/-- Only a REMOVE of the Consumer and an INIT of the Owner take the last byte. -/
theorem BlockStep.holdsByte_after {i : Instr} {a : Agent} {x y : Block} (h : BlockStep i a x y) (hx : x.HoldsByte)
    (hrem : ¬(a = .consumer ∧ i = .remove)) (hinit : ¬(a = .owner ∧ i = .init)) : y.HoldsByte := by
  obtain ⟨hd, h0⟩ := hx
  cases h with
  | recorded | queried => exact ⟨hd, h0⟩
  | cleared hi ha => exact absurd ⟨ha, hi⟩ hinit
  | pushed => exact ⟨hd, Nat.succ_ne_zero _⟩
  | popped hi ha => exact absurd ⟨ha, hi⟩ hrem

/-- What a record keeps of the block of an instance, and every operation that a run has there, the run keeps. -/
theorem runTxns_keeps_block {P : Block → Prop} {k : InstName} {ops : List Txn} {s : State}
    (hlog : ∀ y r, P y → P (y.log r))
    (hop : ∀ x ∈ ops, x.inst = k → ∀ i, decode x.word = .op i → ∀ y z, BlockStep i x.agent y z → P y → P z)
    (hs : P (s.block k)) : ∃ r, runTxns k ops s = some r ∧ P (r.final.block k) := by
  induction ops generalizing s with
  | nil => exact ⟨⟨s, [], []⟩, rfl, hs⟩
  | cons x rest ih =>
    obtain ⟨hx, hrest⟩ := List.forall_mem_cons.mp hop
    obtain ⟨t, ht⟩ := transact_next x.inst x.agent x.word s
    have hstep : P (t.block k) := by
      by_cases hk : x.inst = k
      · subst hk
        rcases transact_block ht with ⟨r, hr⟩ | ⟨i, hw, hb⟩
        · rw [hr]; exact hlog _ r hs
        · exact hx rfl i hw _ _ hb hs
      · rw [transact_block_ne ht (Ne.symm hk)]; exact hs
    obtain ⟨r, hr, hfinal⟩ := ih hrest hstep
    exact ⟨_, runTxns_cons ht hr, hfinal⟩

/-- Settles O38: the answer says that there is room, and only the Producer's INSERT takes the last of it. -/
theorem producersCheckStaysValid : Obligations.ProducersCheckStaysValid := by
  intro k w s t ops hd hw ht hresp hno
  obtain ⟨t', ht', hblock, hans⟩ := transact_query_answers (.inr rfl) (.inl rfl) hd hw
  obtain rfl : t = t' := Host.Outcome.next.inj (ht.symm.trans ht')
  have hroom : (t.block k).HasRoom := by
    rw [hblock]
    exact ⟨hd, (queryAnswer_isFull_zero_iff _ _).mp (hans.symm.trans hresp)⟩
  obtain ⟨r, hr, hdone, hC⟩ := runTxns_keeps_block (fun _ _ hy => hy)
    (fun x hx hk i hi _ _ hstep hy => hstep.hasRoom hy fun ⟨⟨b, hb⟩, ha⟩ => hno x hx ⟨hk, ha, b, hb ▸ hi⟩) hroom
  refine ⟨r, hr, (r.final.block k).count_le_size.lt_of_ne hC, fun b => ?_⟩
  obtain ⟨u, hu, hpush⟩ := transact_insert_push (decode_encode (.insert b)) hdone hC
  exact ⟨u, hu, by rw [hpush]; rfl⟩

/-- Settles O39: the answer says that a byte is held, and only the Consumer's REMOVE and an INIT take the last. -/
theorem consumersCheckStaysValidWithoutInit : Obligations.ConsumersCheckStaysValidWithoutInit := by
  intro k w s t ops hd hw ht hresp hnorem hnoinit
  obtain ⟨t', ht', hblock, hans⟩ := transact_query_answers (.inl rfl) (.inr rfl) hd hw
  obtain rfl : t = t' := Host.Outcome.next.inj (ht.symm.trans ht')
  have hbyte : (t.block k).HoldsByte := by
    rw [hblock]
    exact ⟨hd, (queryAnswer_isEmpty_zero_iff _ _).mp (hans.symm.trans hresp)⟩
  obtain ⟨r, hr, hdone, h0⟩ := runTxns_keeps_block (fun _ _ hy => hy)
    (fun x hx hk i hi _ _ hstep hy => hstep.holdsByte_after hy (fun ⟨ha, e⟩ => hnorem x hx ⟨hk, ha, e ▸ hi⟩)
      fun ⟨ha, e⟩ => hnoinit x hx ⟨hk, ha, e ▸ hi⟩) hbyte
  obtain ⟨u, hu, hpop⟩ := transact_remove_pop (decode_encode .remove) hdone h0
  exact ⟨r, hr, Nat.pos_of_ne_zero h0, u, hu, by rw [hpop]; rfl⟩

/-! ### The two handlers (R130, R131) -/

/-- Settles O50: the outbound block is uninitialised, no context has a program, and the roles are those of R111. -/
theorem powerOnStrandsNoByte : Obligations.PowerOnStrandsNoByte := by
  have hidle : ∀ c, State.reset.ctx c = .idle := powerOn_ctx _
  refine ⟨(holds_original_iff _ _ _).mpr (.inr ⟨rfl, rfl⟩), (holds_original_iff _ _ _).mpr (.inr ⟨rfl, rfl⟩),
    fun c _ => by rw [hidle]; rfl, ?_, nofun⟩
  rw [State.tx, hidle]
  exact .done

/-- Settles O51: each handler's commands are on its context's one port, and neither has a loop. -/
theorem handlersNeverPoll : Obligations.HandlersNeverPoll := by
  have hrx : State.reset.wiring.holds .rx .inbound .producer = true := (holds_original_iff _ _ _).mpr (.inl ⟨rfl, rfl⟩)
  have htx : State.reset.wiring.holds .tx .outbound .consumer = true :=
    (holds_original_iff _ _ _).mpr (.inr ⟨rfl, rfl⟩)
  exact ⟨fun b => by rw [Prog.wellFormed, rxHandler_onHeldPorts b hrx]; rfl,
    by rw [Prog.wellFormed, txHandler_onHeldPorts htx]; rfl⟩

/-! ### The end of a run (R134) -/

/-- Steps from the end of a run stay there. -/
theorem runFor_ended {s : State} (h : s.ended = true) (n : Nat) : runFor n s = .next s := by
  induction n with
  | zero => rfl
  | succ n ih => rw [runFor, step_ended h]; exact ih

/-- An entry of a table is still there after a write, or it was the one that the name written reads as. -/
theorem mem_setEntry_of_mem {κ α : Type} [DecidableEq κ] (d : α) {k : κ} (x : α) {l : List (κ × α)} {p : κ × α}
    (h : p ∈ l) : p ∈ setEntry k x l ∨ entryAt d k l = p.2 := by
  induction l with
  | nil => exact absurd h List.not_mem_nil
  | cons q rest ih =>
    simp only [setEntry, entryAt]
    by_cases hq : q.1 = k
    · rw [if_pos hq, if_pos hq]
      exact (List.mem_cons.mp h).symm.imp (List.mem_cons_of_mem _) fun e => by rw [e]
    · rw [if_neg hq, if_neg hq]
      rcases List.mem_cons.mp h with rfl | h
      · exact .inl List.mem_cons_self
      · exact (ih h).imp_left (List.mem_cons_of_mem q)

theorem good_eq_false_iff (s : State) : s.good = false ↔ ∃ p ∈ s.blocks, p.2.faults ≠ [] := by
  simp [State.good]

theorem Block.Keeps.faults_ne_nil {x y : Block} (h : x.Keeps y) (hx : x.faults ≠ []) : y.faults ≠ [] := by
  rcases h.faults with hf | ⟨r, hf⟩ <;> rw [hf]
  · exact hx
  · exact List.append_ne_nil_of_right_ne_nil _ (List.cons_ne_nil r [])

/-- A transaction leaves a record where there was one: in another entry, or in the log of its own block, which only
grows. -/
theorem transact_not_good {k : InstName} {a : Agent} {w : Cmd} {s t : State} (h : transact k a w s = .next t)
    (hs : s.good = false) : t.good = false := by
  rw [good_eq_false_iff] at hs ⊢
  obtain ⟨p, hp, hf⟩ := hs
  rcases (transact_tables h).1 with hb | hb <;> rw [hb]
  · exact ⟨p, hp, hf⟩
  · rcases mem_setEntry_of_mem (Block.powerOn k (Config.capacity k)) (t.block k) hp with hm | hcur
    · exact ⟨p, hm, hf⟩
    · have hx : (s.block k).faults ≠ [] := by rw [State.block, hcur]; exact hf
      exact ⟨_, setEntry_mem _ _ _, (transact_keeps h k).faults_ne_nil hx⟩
--
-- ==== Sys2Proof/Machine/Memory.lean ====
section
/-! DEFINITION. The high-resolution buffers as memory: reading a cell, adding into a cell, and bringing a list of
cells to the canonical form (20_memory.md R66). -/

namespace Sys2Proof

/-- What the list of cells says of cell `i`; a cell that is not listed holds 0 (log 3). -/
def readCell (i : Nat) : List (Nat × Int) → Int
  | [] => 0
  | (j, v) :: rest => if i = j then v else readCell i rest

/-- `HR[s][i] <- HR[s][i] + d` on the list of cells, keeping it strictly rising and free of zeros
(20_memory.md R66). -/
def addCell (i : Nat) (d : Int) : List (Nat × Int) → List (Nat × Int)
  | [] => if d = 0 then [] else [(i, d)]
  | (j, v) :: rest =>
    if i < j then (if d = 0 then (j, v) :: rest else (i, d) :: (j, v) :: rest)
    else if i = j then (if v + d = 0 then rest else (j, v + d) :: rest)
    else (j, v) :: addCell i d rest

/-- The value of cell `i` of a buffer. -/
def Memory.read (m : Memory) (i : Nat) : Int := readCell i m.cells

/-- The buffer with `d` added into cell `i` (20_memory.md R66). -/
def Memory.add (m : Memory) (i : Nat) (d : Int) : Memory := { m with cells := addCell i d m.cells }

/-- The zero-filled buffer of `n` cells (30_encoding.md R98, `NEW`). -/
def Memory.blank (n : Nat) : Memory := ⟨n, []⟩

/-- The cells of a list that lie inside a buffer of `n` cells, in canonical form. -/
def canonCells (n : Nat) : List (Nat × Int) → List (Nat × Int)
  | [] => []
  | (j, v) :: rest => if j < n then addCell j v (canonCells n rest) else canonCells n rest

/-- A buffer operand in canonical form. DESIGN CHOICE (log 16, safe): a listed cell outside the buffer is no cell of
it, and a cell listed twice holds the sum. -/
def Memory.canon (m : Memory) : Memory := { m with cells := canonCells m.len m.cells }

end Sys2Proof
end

[ABOUT THIS EXERCISE]
Search the listing above for the lines with "last byte. -/" and "(hrem : ¬(a", then output those lines and all lines between them exactly.

[THE COMPLETED TASK]
/-- Only a REMOVE of the Consumer and an INIT of the Owner take the last byte. -/
theorem BlockStep.holdsByte_after {i : Instr} {a : Agent} {x y : Block} (h : BlockStep i a x y) (hx : x.HoldsByte)
    (hrem : ¬(a = .consumer ∧ i = .remove)) (hinit : ¬(a = .owner ∧ i = .init)) : y.HoldsByte := by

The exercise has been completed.